The drive to better align data storage policies to business needs is spurring the development of new storage management tools. Two goals are improved efficiency of assets through better utilization and greater effectiveness of people through automation. These goals converge in a renewed effort underway by several vendors to reintroduce a technology that's been around for many years--hierarchical storage management (HSM).
This time-honored mainframe technology (see "When disk wasn't cheap") never caught on in the Windows and Unix worlds. But changes in technology suggest you should take another look at HSM. And if you're thinking of implementing HSM, consider how to integrate HSM into your open systems environments.
A solution in search of a problem?
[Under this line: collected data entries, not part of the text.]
/-- The requests that a DETACHED port is refused (R156, 9.8). -/
def RequestCode.needsAttached : RequestCode → Bool
  | .attach | .poll | .snapshot | .readSlot | .readMap | .readPlan => false
  | .detach | .renew | .release | .holdings | .reserve | .cancel | .readRequests | .offer | .accept | .decline
  | .withdraw | .schedule | .unschedule | .readEdits | .propose | .confirm | .reject | .fetch | .attention => true

/-- The payload lengths that the layouts of R166 allow. -/
def RequestCode.lengths : RequestCode → List Nat
  | .detach | .poll | .snapshot | .confirm | .reject | .readPlan => [0]
  | .readSlot | .readMap | .holdings | .cancel | .readRequests | .accept | .decline | .withdraw | .unschedule
  | .readEdits | .fetch | .attention => [1]
  | .attach | .release => [2]
  | .renew | .offer => [4]
  | .reserve => [7, 8, 9, 10, 11, 12, 13, 14, 15]
  | .schedule => [6, 8, 12, 13, 14, 15, 16, 17, 18, 19, 20]
  | .propose => [12]

/-- The commands at the rise of a port's CSn (R149): the requests and the other ends of a transaction. -/
def endsTransaction : Instr → Option Port
  | .transactionIgnored p | .transactionRefused p _ _ | .noneTransaction p _ => some p
  | c => (requestOf c).map Prod.fst

/-- The commands one after another. -/
def runs : List Instr → State → Host.Outcome State Fault Refusal
  | [], s => .next s
  | c :: cs, s =>
    match exec c s with
    | .next t => runs cs t
    | .fault r => .fault r
    | .refused r => .refused r

/-- The bytes of the selector and value fields of RENEW and RELEASE (R165, R166). -/
def Selector.bytes : Selector → List Byte
  | .slot n => [0, byteOf n]
  | .tag t => [1, t]

/-- The value is in the range its selector allows (R50). -/
def Selector.InRange (slots : Nat) : Selector → Prop
  | .slot n => 1 ≤ n ∧ n < slots ∧ n < 64
  | .tag t => t ≠ 0

/-- An entry after a renewal of lease `l` was set pending on it (R50). -/
def Entry.renewed (e : Entry) (l : Half) : Entry :=
  match e.holding? with
  | some h => e.withHolding { h with renewal := some l }
  | none => e

/-- The Staged entry `e` at position `n` qualifies for port `p` (R50). -/
def Selector.picks (sel : Selector) (p : Port) (n : Nat) (e : Entry) : Bool :=
  match sel with
  | .slot m => n == m && e.names p
  | .tag t => e.names p && e.tag == t

/-! ### Payloads in range (R70, R108, R124) -/

/-- A placement meets R70 with `slots` slots per frame. -/
def Placement.Fits (slots count : Nat) : Placement → Prop
  | .any | .run => True
  | .list l => l.length = count ∧ l.Nodup ∧ ∀ n ∈ l, 1 ≤ n ∧ n < slots

/-- A reservation meets every condition of R70 with `slots` slots per frame. -/
def Reservation.Fits (slots : Nat) (r : Reservation) : Prop :=
  r.tag ≠ 0 ∧ 1 ≤ r.count ∧ r.count ≤ 8 ∧ r.count < slots ∧ r.lease ≠ 0 ∧ r.wait ≤ 4095
    ∧ r.placement.Fits slots r.count

/-- The bytes of a reservation in a request (R165): the seven fixed bytes, then one byte for each listed slot. -/
def Reservation.payload (r : Reservation) : List Byte :=
  [r.tag, r.placement.code, byteOf r.count] ++ halfBytes r.lease ++ halfBytes (BitVec.ofNat 16 r.wait)
    ++ r.placement.slots.map byteOf

/-- A timed action meets check 2 of R108 with `slots` slots per frame. -/
def TimedAction.Fits (slots : Nat) : TimedAction → Prop
  | .release n => 1 ≤ n ∧ n < slots
  | .renew n l => 1 ≤ n ∧ n < slots ∧ l ≠ 0
  | .enqueue r => r.Fits slots

/-- The bytes of a SCHEDULE payload after the activation frame (R166). -/
def TimedAction.payload : TimedAction → List Byte
  | .release n => [0, byteOf n]
  | .renew n l => [1, byteOf n] ++ halfBytes l
  | .enqueue r => 2 :: r.payload

/-- The payload of a PROPOSE (R165, R166): the plan record with any plan number `n1 n0`, then the deadline. -/
def PlanTerms.payload (t : PlanTerms) (n1 n0 : Byte) (deadline : Nat) : List Byte :=
  termsBytes t ++ [n1, n0] ++ halfBytes (BitVec.ofNat 16 deadline)

/-! ### What the replies show (R167) -/

/-- The twelve bytes in which READ_SLOT shows an entry, state by state (R26, R167). -/
def Entry.shown : Entry → List Byte
  | .beacon => [0, 0, 0, 0, 0, 0, 0, 0, 0, 0, 0, 0]
  | .free => [1, 0, 0, 0, 0, 0, 0, 0, 0, 0, 0, 0]
  | .held p h => [2, portCode p, 0, 0, 0, 0, 0, 0] ++ halfBytes h.lease ++ [h.tag, portSetByte h.warned]
  | .shared ms dr h =>
    [3, 0, byteOf ms.length] ++ fillTo 4 0 (ms.map portCode) ++ [portCode dr] ++ halfBytes h.lease
      ++ [h.tag, portSetByte h.warned]
  | .cooling => [4, 0, 0, 0, 0, 0, 0, 0, 0, 0, 0, 0]

/-- The renewal that the Staged view adds: two bytes, 0 when none is pending (R167). -/
def Entry.shownRenewal : Entry → List Byte
  | .held _ h | .shared _ _ h => halfBytes (h.renewal.getD 0)
  | .beacon | .free | .cooling => [0, 0]

/-- The class of a notice kind by its bit in a class mask (R139, R165): GRANT 0, LEASE 1, OFFER 2, SHARE 3, EDIT 4,
PLAN 5, CLOCK 6. -/
def NoticeKind.classIndex : NoticeKind → Nat
  | .granted | .requestLapsed => 0
  | .leaseLow | .leaseEnded | .revoked => 1
  | .offerMade | .offerTaken | .offerRefused | .offerVoid | .offerLapsed => 2
  | .membersChanged => 3
  | .editDone | .editFailed => 4
  | .planOpen | .planAgreed | .planFailed | .planInForce => 5
  | .clockLost | .clockBack => 6

/-! ### What a frame end makes of an entry (R19, R48, R49, R58) -/

/-- The lease after the countdown of a frame end: a pending renewal, or one frame less (R48). -/
def Holding.nextLease (h : Holding) : Half :=
  match h.renewal with
  | some l => l
  | none => h.lease - 1

/-- The port is warned of a lease of `l` frames: it is ATTACHED and `l` is its warn threshold, which is not 0 (R49). -/
def State.warns (s : State) (q : Port) (l : Half) : Bool :=
  match (s.port q).attachment with
  | some x => x.warn != 0 && l == x.warn.setWidth 16
  | none => false

/-- The port is sent LEASE_LOW for the holding `h` that it is a party to (R49). -/
def State.warnsFor (s : State) (q : Port) (h : Holding) : Bool :=
  s.warns q h.nextLease && !(h.renewal == none && h.warned.get q)

/-- The holding after the countdown, when its lease has not run out, for the parties `ps` (R48, R49). -/
def State.countedHolding (s : State) (ps : List Port) (h : Holding) : Holding :=
  let warned (q : Port) : Bool := (h.renewal == none && h.warned.get q) || (ps.contains q && s.warns q h.nextLease)
  { h with
    lease := h.nextLease
    renewal := none
    warned := ⟨warned .a, warned .b, warned .c, warned .d⟩ }

/-- The entry at position `n` after a frame end that brings neither an edit, a plan nor a grant to it. -/
def State.entryAfterFrame (s : State) (n : Nat) : Entry :=
  if entryAt s.active n = .cooling then .free
  else
    match entryAt s.staged n with
    | .held p h => if h.nextLease = 0 then .cooling else .held p (s.countedHolding [p] h)
    | .shared ms dr h =>
      if h.nextLease = 0 then .cooling else .shared ms (memberAfter ms dr) (s.countedHolding ms h)
    | .beacon => .beacon
    | .free => .free
    | .cooling => .cooling

/-- The notices about slot `n` that a frame end sends to port `q` from commit step 2 (R48, R49). -/
def State.leaseNotices (s : State) (q : Port) (n : Nat) : List Notice :=
  match (entryAt s.staged n).holding? with
  | none => []
  | some h =>
    if !(entryAt s.staged n).names q then []
    else if h.nextLease = 0 then [⟨.leaseEnded, none, some h.tag, some n, none, none, none, s.nextFrame⟩]
    else if s.warnsFor q h then
      [⟨.leaseLow, none, some h.tag, some n, some h.nextLease.toNat, none, none, s.nextFrame⟩]
    else []

/-! ### The laws of the slot tables (R2, R6) -/

/-- An entry obeys R2: a SHARED entry has 2 to 4 distinct members with the driver among them, and a HELD or SHARED
entry has a lease of at least 1. -/
def Entry.Ok : Entry → Prop
  | .held _ h => h.lease ≠ 0
  | .shared ms dr h => 2 ≤ ms.length ∧ ms.length ≤ 4 ∧ ms.Nodup ∧ dr ∈ ms ∧ h.lease ≠ 0
  | .beacon | .free | .cooling => True

/-- A table obeys R2 and R6: entry 0, and it alone, is BEACON, and every entry obeys R2. -/
def Table.Ok (t : Table) : Prop :=
  entryAt t 0 = .beacon ∧ ∀ n, n < 64 → 1 ≤ n → entryAt t n ≠ .beacon ∧ (entryAt t n).Ok

/-! ### The laws of the queues (R66, R105, R137) -/

/-- A slot list in the ranges of R67: `count` distinct slots, none of them slot 0. -/
def Placement.Ok (count : Nat) : Placement → Prop
  | .any | .run => True
  | .list l => l.length = count ∧ l.Nodup ∧ ∀ n ∈ l, 1 ≤ n

/-- A reservation in the ranges of R67, apart from what depends on S. -/
def Reservation.Ok (r : Reservation) : Prop :=
  r.tag ≠ 0 ∧ 1 ≤ r.count ∧ r.count ≤ 8 ∧ r.lease ≠ 0 ∧ r.wait ≤ 4095 ∧ r.placement.Ok r.count

/-- A timed action in the ranges of R106. -/
def TimedAction.Ok : TimedAction → Prop
  | .release n => 1 ≤ n
  | .renew n l => 1 ≤ n ∧ l ≠ 0
  | .enqueue r => r.Ok

/-- The request queue (R66): at most 16 records, at most 6 for each port, distinct tags within a port. -/
def State.RequestsOk (s : State) : Prop :=
  s.requests.length ≤ 16 ∧ (∀ p, s.pendingCount p ≤ 6)
    ∧ s.requests.Pairwise (fun x y => x.port ≠ y.port ∨ x.res.tag ≠ y.res.tag)
    ∧ (∀ r ∈ s.requests, r.res.Ok) ∧ (∀ e ∈ s.edits, e.action.Ok)

/-- The timed edit list (R105, R109, R117): at most 24 entries, nearest first, each 1 to 1048576 frames ahead. -/
def State.EditsOk (s : State) : Prop :=
  s.edits.length ≤ 24
    ∧ s.edits.Pairwise (fun x y => s.distance x.activation ≤ s.distance y.activation)
    ∧ ∀ e ∈ s.edits, 1 ≤ s.distance e.activation ∧ s.distance e.activation ≤ 1048576

/-- The notice queues (R137, R146): at most 16 notices, and none and no LOST at a DETACHED port. -/
def State.NoticesOk (s : State) : Prop :=
  ∀ p, (s.port p).notices.length ≤ 16
    ∧ (s.attached p = false → (s.port p).notices = [] ∧ (s.port p).lost = false)

/-- The open offers carry distinct ids, none of them 0, and there are at most 8 (R87, R88). -/
def State.OfferIdsOk (s : State) : Prop :=
  s.offers.length ≤ 8 ∧ (s.offers.map Offer.id).Nodup ∧ (∀ o ∈ s.offers, o.id ≠ 0) ∧ s.offerCounter ≠ 0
Several factors have combined to limit the adoption of HSM in open systems, notably:
- Dramatically falling prices for disk storage
- Distributed nature of open systems environments
- Fundamental characteristics of open system apps
This practice resulted in an increase in overall capacity, while utilization rates fell. Although this was wasteful, as long as the emphasis was on the cost of acquisition rather than the cost of management, it seemed reasonable. However, as administrative costs have begun to outstrip hardware costs, IT managers have renewed their interest in any option that can mitigate these costs.
The decentralized nature of open systems also discouraged the adoption of HSM. In the days of non-centralized, direct-attached storage (DAS), the opportunity to reallocate excess storage didn't exist. It wasn't worth the effort to recoup space from a particular system because there wasn't a way to effectively reassign it. With the onset of storage networks, reallocating storage has become more practical, so this objection no longer applies in many environments.
Nor does the issue of open systems' more interactive (vs. mainframe's) character. Open-systems applications tend to be highly interactive, whereas mainframes--to a large extent--perform huge quantities of batch processing. And the interactive nature of open-systems apps doesn't work well with HSM. If you directly applied the mainframe approach to open systems, when users attempted to access a document, for example, they'd be faced with an hourglass icon for several minutes. The potential increase in help desk calls alone is enough to discourage adoption of HSM. That problem is particularly apparent when tape is the target media for HSM data.
HSM in today's environment
So, is there a place for HSM? The answer is a qualified yes. Some reasons to consider HSM today are:
- To reduce costs of storage management
- To improve backup/restore performance
- To improve management of large e-mail repositories and other databases
|When disk wasn't cheap|
HSM also dramatically improves backup operations. In traditional backup environments, full backups are performed on a regularly. Studies have shown that a large percentage of files on file servers are rarely accessed after a few months, yet these files continue to impact the time required to perform backups and the amount of media consumed.
With HSM, these files would be migrated to tape with stubs--or fingerprints--left on primary storage, greatly reducing the size of the primary data stores. They would no longer be constantly backed up, thereby improving backup and recovery times and reducing tape consumption.
Similarly, a problem plaguing many environments today is the growth of e-mail and databases. Several vendors offer HSM-related products specifically designed for use with applications such as Microsoft Exchange or Oracle that enable the migration of old messages, attachments and infrequently accessed records to other media (see "Application-focused HSM/HSM-related products"). The promised result is a reduction in the size of the primary repositories.
Integrating an HSM solution into a storage management framework shouldn't be approached without evaluating the impact on the rest of the organization. You should consider four main questions:
How well do you know your data? There needs to be a solid understanding of the data being managed in order to establish appropriate policies that correctly align with the value of the data at risk. Simply determining that a file hasn't been accessed for a certain period of time isn't sufficient to make it a candidate for migration. A clearly defined data classification methodology with broad support within the organization is one requirement for a successful HSM implementation.
What's the impact on users and applications? The impact of delays in accessing data needs to be understood before deploying HSM. Are delays acceptable? Can they be mitigated with near-line storage? Can your applications handle them appropriately?
How does HSM impact backup and other storage operations? It's important to understand what operational changes will be required to accommodate HSM. Also, where will HSM software or agents need to be deployed, and what's the impact?
How can I back out the HSM solution from the environment, if necessary? If HSM turns out to not be the right solution or there's a desire to change vendors, it's important to understand the level of effort and impact to return the environment to its non-HSM state.
With the evolution of storage networks, low-cost disk, and enhanced software offerings, HSM is worth another look. Application-focused HSM solutions, in particular, have the potential to provide some unique benefits. The success of these solutions depends on a clear understanding of requirements, benefits and risks.